I am referring to this message from Holger Kiehl on LKML.

Also, at time of writing according to this comment from Eric Work the fix for this bug has been merged into Linus' tree as commit a81157768a00e8cf8a7b43b5ea5cac931262374f but that doesn't mean that the 4.0 branch has been fixed.

But if it's not actually the same problem, then being aware of both is a good thing...

GazL 05-23-2015 05:14 AM

Softpedia have just posted an item saying that 3.18.14 LTS is out with fixes for these issues. Unless, I'm mistaken 3.18.14 is actually introducing the April 10th md/raid0 commit that appears to be behind much of the trouble.

I don't know if any slackers are following the 3.18 branch, but if you are, be very, very, wary.

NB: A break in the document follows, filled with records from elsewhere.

-- ==== Sys2Proof/Machine/Notices.lean ====
section
/-! DEFINITION. Return lane, notices and the STATUS snapshot (chapter 10): NOTICE PUT, STATUS and the return arbiter. -/

namespace Sys2Proof.Machine

/-! ## NOTICE PUT (R176) -/

/-- R176: a source with a new priority; priority 0 also clears its pending flag and detail. -/
def Notice.prioritised (p : Nat) (n : Notice) : Notice := { priority := p, held := if p = 0 then none else n.held }

/-- R176: NOTICE PUT. -/
def noticePut (b : List Byte) (s : State) : Answer :=
  if b.length ≠ 2 then .refuse s .badLength
  else if u8 b 0 < 3 ∨ 14 < u8 b 0 ∨ 7 < u8 b 1 then .refuse s .badField
  else
    let i : Fin 14 := Fin.ofNat 14 (u8 b 0 - 1)
    let n := s.notices[i].prioritised (u8 b 1)
    .done { s with notices := s.notices.set i n } (put8 (u8 b 0) ++ put8 n.priority ++ putFlag n.held.isSome)

/-- NOTICE PUT sent to the part. -/
def execNoticePut (body : List Byte) (s : State) : Host.Outcome State Fault Refusal := .next (sendCommand 0x91 noticePut body s)

/-! ## STATUS (R177, R178) -/

/-- R177: both relay drop counters of an output. -/
def Output.dropsBody (o : Output) : List Byte := put32 o.downDrops.toNat ++ put32 o.upDrops.toNat

/-- R177: link state and latches of an output. -/
def Output.latchesBody (o : Output) : List Byte := put8 o.link.code ++ putFlag o.dropLatch ++ putFlag o.faultLatch

/-- R177: shown bank, flip state and held of a group. -/
def Group.statusBody (g : Group) : List Byte := put8 g.shown.code ++ put8 g.flip.code ++ putFlag g.holding

/-- R177: the STATUS body, 83 bytes. -/
def statusBody (s : State) : List Byte :=
  put32 s.feed.frameNumber.toNat ++ put8 s.feed.state.code ++ putFlag s.feed.lost ++ put32 s.margin.taken.toNat ++
    put32 s.margin.bad.toNat ++ put32 s.margin.turnedAway.toNat ++ s.outputs.toList.flatMap Output.dropsBody ++
    s.outputs.toList.flatMap Output.latchesBody ++ s.groups.toList.flatMap Group.statusBody ++ clockBody s.clock ++
    put16 (freeBlocks s.art) ++ put8 s.margin.replies.length

/-- R178: the output's latches are cleared. -/
def Output.clearLatches (o : Output) : Output := { o with faultLatch := false, dropLatch := false }

/-- R178: the feed-lost latch and every output's latches are cleared. -/
def State.clearLatches (s : State) : State :=
  { s with feed := { s.feed with lost := false }, outputs := tab (fun k => s.outputs[k].clearLatches) }

/-- R177, R178: STATUS. -/
def status (b : List Byte) (s : State) : Answer :=
  if b.length ≠ 0 then .refuse s .badLength else .done s.clearLatches (statusBody s)

/-- STATUS sent to the part. -/
def execStatus (body : List Byte) (s : State) : Host.Outcome State Fault Refusal := .next (sendCommand 0x90 status body s)

/-! ## The return arbiter (R166, R168 to R170) -/

/-- R166: a return packet: kind, tag, result, length, body and check. -/
def returnPacket (kind tag result : Nat) (body : List Byte) : List Byte :=
  withCheck (put8 kind ++ put8 tag ++ put8 result ++ put8 body.length ++ body)

/-- The lane carries a packet, or nothing, in this return slot. -/
def State.sendReturn (p : Option (List Byte)) (s : State) : State := { s with lane := { s.lane with sent := p } }

/-- R169: the class pointer moves. -/
def State.pointClass (c : ReturnClass) (s : State) : State := { s with lane := { s.lane with classPointer := c } }

/-- R170: the body of a notice, 9 bytes. -/
def noticeBody (priority : Nat) (detail frame : Word) : List Byte :=
  put8 priority ++ put32 detail.toNat ++ put32 frame.toNat

/-- R170: a notice is sent: the source's pending flag and detail clear. -/
def State.sendNotice (i : Fin 14) (detail : Word) (s : State) : State :=
  State.sendReturn
    (some (returnPacket 2 (i.val + 1) 0 (noticeBody s.notices[i].priority detail s.feed.frameNumber)))
    { s with notices := s.notices.set i { s.notices[i] with held := none } }

/-- R170: the better of two pending sources, the later-numbered one second: the higher priority, the lower number at equal
priority. -/
def betterNotice (notices : Vector Notice 14) (i : Fin 14) (best : Option (Fin 14)) : Option (Fin 14) :=
  match best with
  | none => some i
  | some j => if notices[j].priority ≤ notices[i].priority then some i else some j

/-- R170: the pending source to send among the given ones, which are in rising number. -/
def chooseNotice (notices : Vector Notice 14) : List (Fin 14) → Option (Fin 14)
  | [] => none
  | i :: rest =>
    if notices[i].held.isSome then betterNotice notices i (chooseNotice notices rest) else chooseNotice notices rest

/-- R170: the non-severe sources 3..14. -/
def plainSources : List (Fin 14) := [2, 3, 4, 5, 6, 7, 8, 9, 10, 11, 12, 13]

/-- R169: the first output with a packet waiting, searched from the relay pointer in the cyclic order. -/
def chooseRelay (outputs : Vector Output 4) (pointer : Fin 4) : Option (Fin 4) :=
  [pointer, pointer + 1, pointer + 2, pointer + 3].find? (fun k => !outputs[k].up.isEmpty)

/-- R169, 3: the REPLY class sends the oldest reply. -/
def State.serveReply (s : State) : Option State :=
  match s.margin.replies with
  | [] => none
  | r :: rest =>
    some (({ s with margin := { s.margin with replies := rest } }.pointClass .relay).sendReturn
      (some (returnPacket 1 r.code.toNat r.result.code r.body)))

/-- R169, 4: the oldest packet of the chosen up queue is sent and the relay pointer moves past the output. -/
def State.sendRelay (k : Fin 4) (p : PanelPacket) (rest : List PanelPacket) (s : State) : State :=
  State.sendReturn (some (returnPacket 3 k.val p.code.toNat p.body))
    (State.pointClass .notice
      { s with
        outputs := s.outputs.set k { s.outputs[k] with up := rest }
        lane := { s.lane with relayPointer := k + 1 } })

/-- R169, 4: the RELAY class. -/
def State.serveRelay (s : State) : Option State :=
  match chooseRelay s.outputs s.lane.relayPointer with
  | none => none
  | some k =>
    match s.outputs[k].up with
    | [] => none
    | p :: rest => some (s.sendRelay k p rest)

/-- R169, 5: the NOTICE class. -/
def State.serveNotice (s : State) : Option State :=
  match chooseNotice s.notices plainSources with
  | none => none
  | some i => some ((s.pointClass .reply).sendNotice i (s.notices[i].held.getD 0))

/-- R169: one class. -/
def State.serve (c : ReturnClass) (s : State) : Option State :=
  match c with
  | .reply => s.serveReply
  | .relay => s.serveRelay
  | .notice => s.serveNotice

/-- R169, 2: the cyclic order of the classes from the class pointer. -/
def ReturnClass.cycle : ReturnClass → List ReturnClass
  | .reply => [.reply, .relay, .notice]
  | .relay => [.relay, .notice, .reply]
  | .notice => [.notice, .reply, .relay]

/-- R169: the severe notice that is pending, RESTARTED first. -/
def severePending (notices : Vector Notice 14) : Option (Fin 14) :=
  if notices[0].held.isSome then some 0 else if notices[1].held.isSome then some 1 else none

/-- R169: the arbiter's choice for one return slot. -/
def State.arbitrate (s : State) : State :=
  match severePending s.notices with
  | some i => s.sendNotice i (s.notices[i].held.getD 0)
  | none => (s.lane.classPointer.cycle.findSome? (fun c => s.serve c)).getD (s.sendReturn none)

/-- R168: a return slot comes free only while the feed is LOCKED. -/
def execReturnSlot (s : State) : Host.Outcome State Fault Refusal := .next (if s.listening then s.arbitrate else s)

end Sys2Proof.Machine
end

moesasji 05-23-2015 05:34 AM

Quote:

Originally Posted by GazL (Post 5366340)
Softpedia have just posted an item saying that 3.18.14 LTS is out with fixes for these issues. Unless, I'm mistaken 3.18.14 is actually introducing the April 10th md/raid0 commit that appears to be behind much of the trouble.

I don't know if any slackers are following the 3.18 branch, but if you are, be very, very, wary.

For clarity: the commit that is supposed to fix this issue is a81157768a00e8cf8a7b43b5ea5cac931262374f As far as I can tell that commit has not yet appeared in the 3.18 support branch. So Softpedia appears to be wrong here.

btw) Anyone on current would have this problem as the current branch runs with the 3.18 kernel.


All times are GMT -5. The time now is 03:24 PM.